======== Exercise data ========
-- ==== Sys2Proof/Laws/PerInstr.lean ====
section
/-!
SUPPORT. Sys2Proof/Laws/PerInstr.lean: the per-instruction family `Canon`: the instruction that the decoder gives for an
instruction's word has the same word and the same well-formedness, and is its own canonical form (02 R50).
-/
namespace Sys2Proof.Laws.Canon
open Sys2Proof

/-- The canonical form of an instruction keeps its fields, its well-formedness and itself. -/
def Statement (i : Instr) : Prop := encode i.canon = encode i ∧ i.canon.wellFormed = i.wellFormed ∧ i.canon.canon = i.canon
========
======== Exercise data ========
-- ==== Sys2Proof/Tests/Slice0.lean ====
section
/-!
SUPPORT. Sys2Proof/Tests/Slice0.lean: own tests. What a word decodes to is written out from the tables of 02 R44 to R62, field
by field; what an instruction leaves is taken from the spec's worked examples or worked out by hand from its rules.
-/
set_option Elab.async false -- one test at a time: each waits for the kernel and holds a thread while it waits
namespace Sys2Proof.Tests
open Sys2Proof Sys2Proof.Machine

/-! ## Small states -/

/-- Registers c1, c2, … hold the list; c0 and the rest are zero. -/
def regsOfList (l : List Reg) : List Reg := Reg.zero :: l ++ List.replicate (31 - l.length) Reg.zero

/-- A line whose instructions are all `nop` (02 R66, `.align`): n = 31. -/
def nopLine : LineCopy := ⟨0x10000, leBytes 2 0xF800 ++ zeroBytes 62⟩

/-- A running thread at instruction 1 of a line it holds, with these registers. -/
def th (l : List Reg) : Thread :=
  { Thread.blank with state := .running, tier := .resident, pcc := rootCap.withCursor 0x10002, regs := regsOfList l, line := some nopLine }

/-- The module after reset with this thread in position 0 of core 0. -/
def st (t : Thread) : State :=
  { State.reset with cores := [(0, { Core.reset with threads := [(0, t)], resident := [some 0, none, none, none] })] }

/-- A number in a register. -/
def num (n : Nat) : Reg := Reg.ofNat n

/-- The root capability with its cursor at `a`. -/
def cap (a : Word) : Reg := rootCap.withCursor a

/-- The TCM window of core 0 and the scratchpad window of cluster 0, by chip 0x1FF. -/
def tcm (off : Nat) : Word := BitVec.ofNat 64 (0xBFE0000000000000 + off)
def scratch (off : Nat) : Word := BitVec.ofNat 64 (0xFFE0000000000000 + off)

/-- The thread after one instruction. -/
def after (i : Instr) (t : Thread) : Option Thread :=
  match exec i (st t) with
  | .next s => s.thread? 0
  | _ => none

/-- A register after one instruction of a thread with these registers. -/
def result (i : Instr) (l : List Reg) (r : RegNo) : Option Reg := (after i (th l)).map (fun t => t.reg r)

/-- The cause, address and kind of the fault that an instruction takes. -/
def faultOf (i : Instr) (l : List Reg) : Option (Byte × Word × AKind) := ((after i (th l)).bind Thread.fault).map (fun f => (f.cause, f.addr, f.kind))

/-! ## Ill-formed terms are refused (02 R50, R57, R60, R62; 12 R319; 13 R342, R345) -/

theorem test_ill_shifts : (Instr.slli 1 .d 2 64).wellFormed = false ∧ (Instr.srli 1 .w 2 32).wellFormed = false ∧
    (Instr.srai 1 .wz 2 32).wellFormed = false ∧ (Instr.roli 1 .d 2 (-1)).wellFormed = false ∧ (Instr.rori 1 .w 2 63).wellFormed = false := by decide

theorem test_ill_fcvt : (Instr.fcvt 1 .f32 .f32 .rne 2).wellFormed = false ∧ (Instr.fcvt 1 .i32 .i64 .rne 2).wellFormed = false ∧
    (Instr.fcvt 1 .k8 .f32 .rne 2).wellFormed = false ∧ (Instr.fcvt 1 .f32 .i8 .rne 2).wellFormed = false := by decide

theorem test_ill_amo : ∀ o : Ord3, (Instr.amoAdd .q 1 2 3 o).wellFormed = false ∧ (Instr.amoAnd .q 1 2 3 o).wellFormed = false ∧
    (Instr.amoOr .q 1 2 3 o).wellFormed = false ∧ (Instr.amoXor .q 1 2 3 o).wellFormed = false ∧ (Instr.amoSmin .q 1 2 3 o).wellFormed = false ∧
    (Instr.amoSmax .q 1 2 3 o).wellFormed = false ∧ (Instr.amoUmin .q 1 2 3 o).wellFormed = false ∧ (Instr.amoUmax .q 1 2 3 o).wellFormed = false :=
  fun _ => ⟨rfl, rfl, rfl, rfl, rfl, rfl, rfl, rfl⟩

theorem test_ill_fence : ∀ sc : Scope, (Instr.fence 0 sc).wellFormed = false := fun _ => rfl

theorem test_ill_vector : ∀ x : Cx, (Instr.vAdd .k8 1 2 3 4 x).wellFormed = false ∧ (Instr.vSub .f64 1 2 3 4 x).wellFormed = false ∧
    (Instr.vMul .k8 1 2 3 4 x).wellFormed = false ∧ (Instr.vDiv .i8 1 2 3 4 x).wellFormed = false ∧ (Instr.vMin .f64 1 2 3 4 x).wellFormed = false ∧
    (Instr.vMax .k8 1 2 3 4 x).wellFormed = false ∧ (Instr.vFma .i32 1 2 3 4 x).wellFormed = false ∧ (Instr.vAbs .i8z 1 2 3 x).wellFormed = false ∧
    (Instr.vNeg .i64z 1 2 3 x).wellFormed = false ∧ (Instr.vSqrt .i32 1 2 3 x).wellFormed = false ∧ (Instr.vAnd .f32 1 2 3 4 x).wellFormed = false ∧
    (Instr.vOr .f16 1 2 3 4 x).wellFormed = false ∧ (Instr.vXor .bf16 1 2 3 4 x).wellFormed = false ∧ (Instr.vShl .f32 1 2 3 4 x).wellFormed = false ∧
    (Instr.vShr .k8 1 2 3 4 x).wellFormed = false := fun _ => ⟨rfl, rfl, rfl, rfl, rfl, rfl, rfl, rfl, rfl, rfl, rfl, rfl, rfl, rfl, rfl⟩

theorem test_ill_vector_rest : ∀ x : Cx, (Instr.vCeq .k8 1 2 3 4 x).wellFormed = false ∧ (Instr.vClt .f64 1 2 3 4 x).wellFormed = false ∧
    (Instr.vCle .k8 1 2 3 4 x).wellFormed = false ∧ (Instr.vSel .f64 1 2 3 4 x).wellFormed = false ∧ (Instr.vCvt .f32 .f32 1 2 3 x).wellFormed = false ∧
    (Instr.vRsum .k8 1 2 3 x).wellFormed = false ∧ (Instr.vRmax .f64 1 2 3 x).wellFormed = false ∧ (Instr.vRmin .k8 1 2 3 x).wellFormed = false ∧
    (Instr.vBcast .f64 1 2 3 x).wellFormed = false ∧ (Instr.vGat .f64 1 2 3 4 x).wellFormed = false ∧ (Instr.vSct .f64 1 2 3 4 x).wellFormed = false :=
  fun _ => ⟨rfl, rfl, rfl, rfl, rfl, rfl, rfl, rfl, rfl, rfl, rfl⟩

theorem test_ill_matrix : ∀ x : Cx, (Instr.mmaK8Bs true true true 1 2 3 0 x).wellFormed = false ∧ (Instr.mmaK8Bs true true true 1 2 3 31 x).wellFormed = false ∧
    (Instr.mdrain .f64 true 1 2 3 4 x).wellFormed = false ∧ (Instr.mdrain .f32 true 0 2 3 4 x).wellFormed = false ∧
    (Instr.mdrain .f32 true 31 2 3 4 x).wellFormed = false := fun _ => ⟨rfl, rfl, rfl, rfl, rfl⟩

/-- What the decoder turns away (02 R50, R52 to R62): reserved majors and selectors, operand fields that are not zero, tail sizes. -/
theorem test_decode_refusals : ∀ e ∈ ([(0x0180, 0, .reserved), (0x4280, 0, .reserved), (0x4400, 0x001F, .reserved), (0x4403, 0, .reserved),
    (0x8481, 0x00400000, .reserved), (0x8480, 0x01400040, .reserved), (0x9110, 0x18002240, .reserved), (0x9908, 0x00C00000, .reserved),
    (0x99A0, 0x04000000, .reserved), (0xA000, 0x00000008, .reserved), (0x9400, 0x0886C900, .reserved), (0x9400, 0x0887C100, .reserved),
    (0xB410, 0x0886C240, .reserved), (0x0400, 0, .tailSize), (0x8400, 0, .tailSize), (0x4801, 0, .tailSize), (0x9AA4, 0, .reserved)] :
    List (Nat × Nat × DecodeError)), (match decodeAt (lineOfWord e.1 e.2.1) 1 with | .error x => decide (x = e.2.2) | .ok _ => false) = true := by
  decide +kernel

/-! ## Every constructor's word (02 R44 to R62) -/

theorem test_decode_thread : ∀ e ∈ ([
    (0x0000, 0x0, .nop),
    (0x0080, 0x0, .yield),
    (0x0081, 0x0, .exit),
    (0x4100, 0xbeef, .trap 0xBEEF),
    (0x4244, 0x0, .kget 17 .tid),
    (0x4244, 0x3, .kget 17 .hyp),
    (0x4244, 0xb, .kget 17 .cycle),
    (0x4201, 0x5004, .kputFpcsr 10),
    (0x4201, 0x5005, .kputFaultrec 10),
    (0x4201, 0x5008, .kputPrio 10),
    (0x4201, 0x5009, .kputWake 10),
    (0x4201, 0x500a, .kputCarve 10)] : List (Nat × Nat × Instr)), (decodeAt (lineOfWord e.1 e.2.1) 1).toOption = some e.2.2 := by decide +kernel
========
Exercise
Starting at the line that has "-- ==== Sys2Proof/Laws/PerInstr.lean" and ending at the line that has "def Statement (i", please write out the lines above exactly, leaving out all others.

Solution for this task
-- ==== Sys2Proof/Laws/PerInstr.lean ====
section
/-!
SUPPORT. Sys2Proof/Laws/PerInstr.lean: the per-instruction family `Canon`: the instruction that the decoder gives for an
instruction's word has the same word and the same well-formedness, and is its own canonical form (02 R50).
-/
namespace Sys2Proof.Laws.Canon
open Sys2Proof

/-- The canonical form of an instruction keeps its fields, its well-formedness and itself. -/
def Statement (i : Instr) : Prop := encode i.canon = encode i ∧ i.canon.wellFormed = i.wellFormed ∧ i.canon.canon = i.canon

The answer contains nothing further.